> _HOW TO COMPLETE THIS TASK_
One range is to be output from the listing below, exactly as written: the line with "0x14000000#32 d i" to the line with "packOsI 0xE0000000#32 i", both kept.

> _DATA TO USE_

/-- The word of an instruction (`30_encoding.md` R92, R93, R98 to R103, R118 step 6). -/
def encode : Instr → Word
  | .tiSubi d i => packTiDI 0x28000000#32 d i
  | .tiAddi d i => packTiDI 0x2C000000#32 d i
  | .tiXnori d i => packTiDI 0x30000000#32 d i
  | .tiOri d i => packTiDI 0x34000000#32 d i
  | .tiAndi d i => packTiDI 0x38000000#32 d i
  | .tiSub d i => packTiDI 0x08000000#32 d i
  | .tiAdd d i => packTiDI 0x0C000000#32 d i
  | .tiXnor d i => packTiDI 0x10000000#32 d i
  | .tiOr d i => packTiDI 0x14000000#32 d i
  | .tiAnd d i => packTiDI 0x18000000#32 d i
  | .tiLoad d i => packTiDI 0x40000000#32 d i
  | .tiLoadin1 d i => packTiDI 0x50000000#32 d i
  | .tiLoadin2 d i => packTiDI 0x60000000#32 d i
  | .tiLoadi d i => packTiDI 0x70000000#32 d i
  | .tiStore i => packTiI 0x80000000#32 i
  | .tiStorein1 i => packTiI 0x90000000#32 i
  | .tiStorein2 i => packTiI 0xA0000000#32 i
  | .tiMove s d => packTiSD 0xB0000000#32 s d
  | .tiNop => 0xC0000000#32
  | .tiJumpGt i => packTiI 0xC8000000#32 i
  | .tiJumpEq i => packTiI 0xD0000000#32 i
  | .tiJumpGe i => packTiI 0xD8000000#32 i
  | .tiJumpLt i => packTiI 0xE0000000#32 i
  | .tiJumpNe i => packTiI 0xE8000000#32 i
  | .tiJumpLe i => packTiI 0xF0000000#32 i
  | .tiJump i => packTiI 0xF8000000#32 i
  | .osMuli d i => packOsDI 0x20000000#32 d i
  | .osDivi d i => packOsDI 0x22000000#32 d i
  | .osSubi d i => packOsDI 0x24000000#32 d i
  | .osAddi d i => packOsDI 0x26000000#32 d i
  | .osXnori d i => packOsDI 0x28000000#32 d i
  | .osOri d i => packOsDI 0x2A000000#32 d i
  | .osAndi d i => packOsDI 0x2C000000#32 d i
  | .osModi d i => packOsDI 0x2E000000#32 d i
  | .osMul d i => packOsDI 0x00000000#32 d i
  | .osDiv d i => packOsDI 0x02000000#32 d i
  | .osSub d i => packOsDI 0x04000000#32 d i
  | .osAdd d i => packOsDI 0x06000000#32 d i
  | .osXnor d i => packOsDI 0x08000000#32 d i
  | .osOr d i => packOsDI 0x0A000000#32 d i
  | .osAnd d i => packOsDI 0x0C000000#32 d i
  | .osMod d i => packOsDI 0x0E000000#32 d i
  | .osMulReg d s => packOsCR 0x10000000#32 d s
  | .osDivReg d s => packOsCR 0x12000000#32 d s
  | .osSubReg d s => packOsCR 0x14000000#32 d s
  | .osAddReg d s => packOsCR 0x16000000#32 d s
  | .osXnorReg d s => packOsCR 0x18000000#32 d s
  | .osOrReg d s => packOsCR 0x1A000000#32 d s
  | .osAndReg d s => packOsCR 0x1C000000#32 d s
  | .osModReg d s => packOsCR 0x1E000000#32 d s
  | .osLoad d i => packOsDI 0x40000000#32 d i
  | .osLoadin s d i => packOsSDI 0x50000000#32 s d i
  | .osLoadi d i => packOsDI 0x70000000#32 d i
  | .osStore s i => packOsSI 0x80000000#32 s i
  | .osStorein d s i => packOsSDI 0x90000000#32 s d i
  | .osMove s d => packOsSD 0xB0000000#32 s d
  | .osNop => 0xC0000000#32
  | .osJumpGt i => packOsI 0xC8000000#32 i
  | .osJumpEq i => packOsI 0xD0000000#32 i
  | .osJumpGe i => packOsI 0xD8000000#32 i
  | .osJumpLt i => packOsI 0xE0000000#32 i
  | .osJumpNe i => packOsI 0xE8000000#32 i
  | .osJumpLe i => packOsI 0xF0000000#32 i
  | .osJump i => packOsI 0xF8000000#32 i
  | .osInt i => packOsI 0xC2000000#32 i
  | .osRti => 0xC4000000#32

/-- `encode` as a list of words, in the order the hardware holds them: every instruction is one word
(`30_encoding.md` R90). -/
def encodeWords (i : Instr) : List Word :=
  [encode i]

> _TASK ANSWER_
  | .tiOr d i => packTiDI 0x14000000#32 d i
  | .tiAnd d i => packTiDI 0x18000000#32 d i
  | .tiLoad d i => packTiDI 0x40000000#32 d i
  | .tiLoadin1 d i => packTiDI 0x50000000#32 d i
  | .tiLoadin2 d i => packTiDI 0x60000000#32 d i
  | .tiLoadi d i => packTiDI 0x70000000#32 d i
  | .tiStore i => packTiI 0x80000000#32 i
  | .tiStorein1 i => packTiI 0x90000000#32 i
  | .tiStorein2 i => packTiI 0xA0000000#32 i
  | .tiMove s d => packTiSD 0xB0000000#32 s d
  | .tiNop => 0xC0000000#32
  | .tiJumpGt i => packTiI 0xC8000000#32 i
  | .tiJumpEq i => packTiI 0xD0000000#32 i
  | .tiJumpGe i => packTiI 0xD8000000#32 i
  | .tiJumpLt i => packTiI 0xE0000000#32 i
  | .tiJumpNe i => packTiI 0xE8000000#32 i
  | .tiJumpLe i => packTiI 0xF0000000#32 i
  | .tiJump i => packTiI 0xF8000000#32 i
  | .osMuli d i => packOsDI 0x20000000#32 d i
  | .osDivi d i => packOsDI 0x22000000#32 d i
  | .osSubi d i => packOsDI 0x24000000#32 d i
  | .osAddi d i => packOsDI 0x26000000#32 d i
  | .osXnori d i => packOsDI 0x28000000#32 d i
  | .osOri d i => packOsDI 0x2A000000#32 d i
  | .osAndi d i => packOsDI 0x2C000000#32 d i
  | .osModi d i => packOsDI 0x2E000000#32 d i
  | .osMul d i => packOsDI 0x00000000#32 d i
  | .osDiv d i => packOsDI 0x02000000#32 d i
  | .osSub d i => packOsDI 0x04000000#32 d i
  | .osAdd d i => packOsDI 0x06000000#32 d i
  | .osXnor d i => packOsDI 0x08000000#32 d i
  | .osOr d i => packOsDI 0x0A000000#32 d i
  | .osAnd d i => packOsDI 0x0C000000#32 d i
  | .osMod d i => packOsDI 0x0E000000#32 d i
  | .osMulReg d s => packOsCR 0x10000000#32 d s
  | .osDivReg d s => packOsCR 0x12000000#32 d s
  | .osSubReg d s => packOsCR 0x14000000#32 d s
  | .osAddReg d s => packOsCR 0x16000000#32 d s
  | .osXnorReg d s => packOsCR 0x18000000#32 d s
  | .osOrReg d s => packOsCR 0x1A000000#32 d s
  | .osAndReg d s => packOsCR 0x1C000000#32 d s
  | .osModReg d s => packOsCR 0x1E000000#32 d s
  | .osLoad d i => packOsDI 0x40000000#32 d i
  | .osLoadin s d i => packOsSDI 0x50000000#32 s d i
  | .osLoadi d i => packOsDI 0x70000000#32 d i
  | .osStore s i => packOsSI 0x80000000#32 s i
  | .osStorein d s i => packOsSDI 0x90000000#32 s d i
  | .osMove s d => packOsSD 0xB0000000#32 s d
  | .osNop => 0xC0000000#32
  | .osJumpGt i => packOsI 0xC8000000#32 i
  | .osJumpEq i => packOsI 0xD0000000#32 i
  | .osJumpGe i => packOsI 0xD8000000#32 i
  | .osJumpLt i => packOsI 0xE0000000#32 i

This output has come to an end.